5.7 on-line viewing effect
All done, back and forth 10 months, finally can go online, well, the real test came, look at the effect of the line, product manager said, do a AB test bar, the results hehe, the CTR reduced, Xiao Ming Ah! This 10 months of busy down the click rate has also declined??? The boss is not going to scold you to death, so you must have strong 抗打击能力
.
Oh, hurry off the line, from the beginning to see where the problem, and spent one months to modify the algorithm, re-online, ah, this is good, click-through rate increased by 0.2%, continue to work hard, see if there is anything you can dig, so, you goto 看数据
that step.
Don't look at this 0.2, the big data collection, the increase of 0.2 is already very good to improve, so spend so much money, foster algorithm engineer, if a year can make a few 0.2, that is the truth.
6. Let's summarize
Above so many processes, rely on a person complete really a bit difficult, I said a bit exaggerated, some of the steps in the middle is someone to cooperate with the data when there is a product manager to cooperate with you, when the data is washed with the data engineer to cooperate with you, engineering when the system engineers with you, but as a machine learning algorithm engineer, You have to be able to hold on to the whole process, so even if you are alone you should be able to complete the process.

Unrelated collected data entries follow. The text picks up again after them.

/-- A strand's new STRID put wherever its old one names it: in messages, waiting requests, commands and sessions. -/
def State.renumber (s : State) (w : Sender) (n : BitVec 32) : State :=
  let f := fun (x : Sender) => if x.same w then { x with strid := n, member := false } else x
  let core := fun (c : Nat × Core) => (c.1,
    { c.2 with cmds := c.2.cmds.map fun x => { x with sender := f x.sender }
               waiters := c.2.waiters.map fun x => { x with sender := f x.sender } })
  let sess := fun (x : Nat × Session) =>
    (x.1, if x.2.isFor w then { x.2 with strid := n, member := false } else x.2)
  let barn := fun (b : Nat × Barn) => (b.1, { b.2 with sessions := b.2.sessions.map sess })
  { s with fabric := s.fabric.map fun m => { m with sender := f m.sender }
           cores := s.cores.map core
           barns := s.barns.map barn }

/-- R170: a non-member STRID is taken on the present core; while no serial is free the strand waits (R129). -/
def execGleave (s : State) := performSeq s fun s =>
  match s.st.member with
  | none => fail .groupNone
  | some m =>
    match s.here.freeSerial with
    | none => .error (.block none)
    | some n =>
      let u := s.focusU
      let s := ((s.modCore u fun c => c.setSerial n).leaveGroup s.st.launch m).renumber s.self (freeStrid u n)
      .ok (landLong [] (s.modSt fun st =>
        { st with member := none, strid := freeStrid u n, numbered := some (u, n) }))

/-! Barriers (R171 to R173) -/

/-- MEMBER, ARRIVED, PHASE and BASE of a barrier object (R171). -/
structure Barrier where
  member  : Nat
  arrived : Nat
  phase   : Nat
  base    : Nat

/-- The fields of a barrier object; none when it is malformed (R171). -/
def Barrier.ofNum (v : Nat) : Option Barrier :=
  let member := bits v 47 0
  let arrived := bits v 95 48
  let base := bits v 127 120
  if bits v 119 112 != 0 || (member ||| arrived) / 2 ^ (256 - base) != 0 || arrived &&& (2 ^ 48 - 1 - member) != 0 then
    none
  else some ⟨member, arrived, bits v 111 96, base⟩

/-- A barrier object's 16 bytes (R171). -/
def Barrier.num (b : Barrier) : Nat :=
  b.member + b.arrived * 2 ^ 48 + b.phase * 2 ^ 96 + b.base * 2 ^ 120

/-- The place of a barrier object at an address: BAR.ADDR when it is misplaced, once its home is found (R161, R171). A
bit of 63:56 that is set misplaces it, these bits and its alignment are tested first, and its page is reached as for an
atomic, by `bar.wait` and `bar.qry` too (DESIGN CHOICE, log 83). -/
def barrierPlace (s : State) (a : Nat) : Except Stop Place := do
  let _ ← if a % 16 != 0 || 2 ^ 56 ≤ a then failAt .barAddr a else .ok ()
  let p ← objectPlace s a .atomic
  if p.off.isNone then failAt .barAddr a else .ok p

/-- The bytes and fields of a barrier object as its home finds them: BAR.ADDR when it is malformed (R171). -/
def barrierAt (s : State) (p : Place) (a : Nat) : Except Stop (Nat × Barrier) := do
  let q ← objectAt s p a 16
  match Barrier.ofNum (s.num q 16) with
  | none => failThere s p.home .barAddr a
  | some b => return (q, b)

/-- A phase that is complete moves on (R172). -/
def Barrier.complete (b : Barrier) : Barrier :=
  if b.arrived = b.member then { b with arrived := 0, phase := (b.phase + 1) % 2 ^ 16 } else b

/-- An arrival or drop of the strand in focus: the phase arrived in goes to D (R172). -/
def arrival (s : State) (f : Barrier → Nat → Barrier) : Host.Outcome State Fault Refusal :=
  performSeq s fun s => do
    let (a, s) ← src s.ir.a s
    let p ← barrierPlace s a.toNat
    let _ ← awaitWrites s p.home
    let (q, b) ← barrierAt s p a.toNat
    let id := s.st.strid.toNat
    let i := id - b.base
    let _ ← if id < b.base || 47 < i || !bit b.member i || bit b.arrived i then failThere s p.home .barOver a.toNat
      else .ok ()
    let s := s.storeNum false q 16 (f b i).complete.num
    let s := (s.stepWrite s.focusU s.focusK p.home).stepRead s.focusU s.focusK p.home
    dstLong s.ir.d (word b.phase) s

/-- R172. -/
def execBarArv (s : State) := arrival s fun b i => { b with arrived := b.arrived ||| 2 ^ i }
/-- R172: arrives now, and takes no part in later phases. -/
def execBarDrop (s : State) := arrival s fun b i => { b with member := b.member - 2 ^ i }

This is just a standard algorithm engineer should have the ability, of course, I here is the search algorithm for example, the other algorithm engineers are not too much, always run but the above several processes, of course, if you are a cow, can modify the machine according to the scene model of learning, and even can think of a model, it is more powerful.
OK, let's take a look at the key points above, and let's see what kind of skills an algorithmic engineer needs.
数据敏感性,观察力
数学抽象能力,数学建模能力和数学工具的熟练使用的能力
能随手编脚本代码的能力,强大的计算机算法编程能力,高级开发工程师的素质
想象力,耐性和信心,较强的语言表达能力,抗打击能力
Then, there is a very important point, you need to 聪明
, of course, if you can do the above points, basically will be very 聪明
, if you can do so, but those machine learning models, theories and tools are not so important, because those are just knowledge and tools, can learn at any time.
You said, these are by looking at several blogs, read a few books, the last few lessons can have??
Of course, we're talking about the general situation here, and if you're focused on doing research, then you need to increase the proficiency level of the above skills.
Finally, you are learning machine learning, inspirational to do algorithmic engineer you, ready to tread these pits??
What are the skills for machine learning?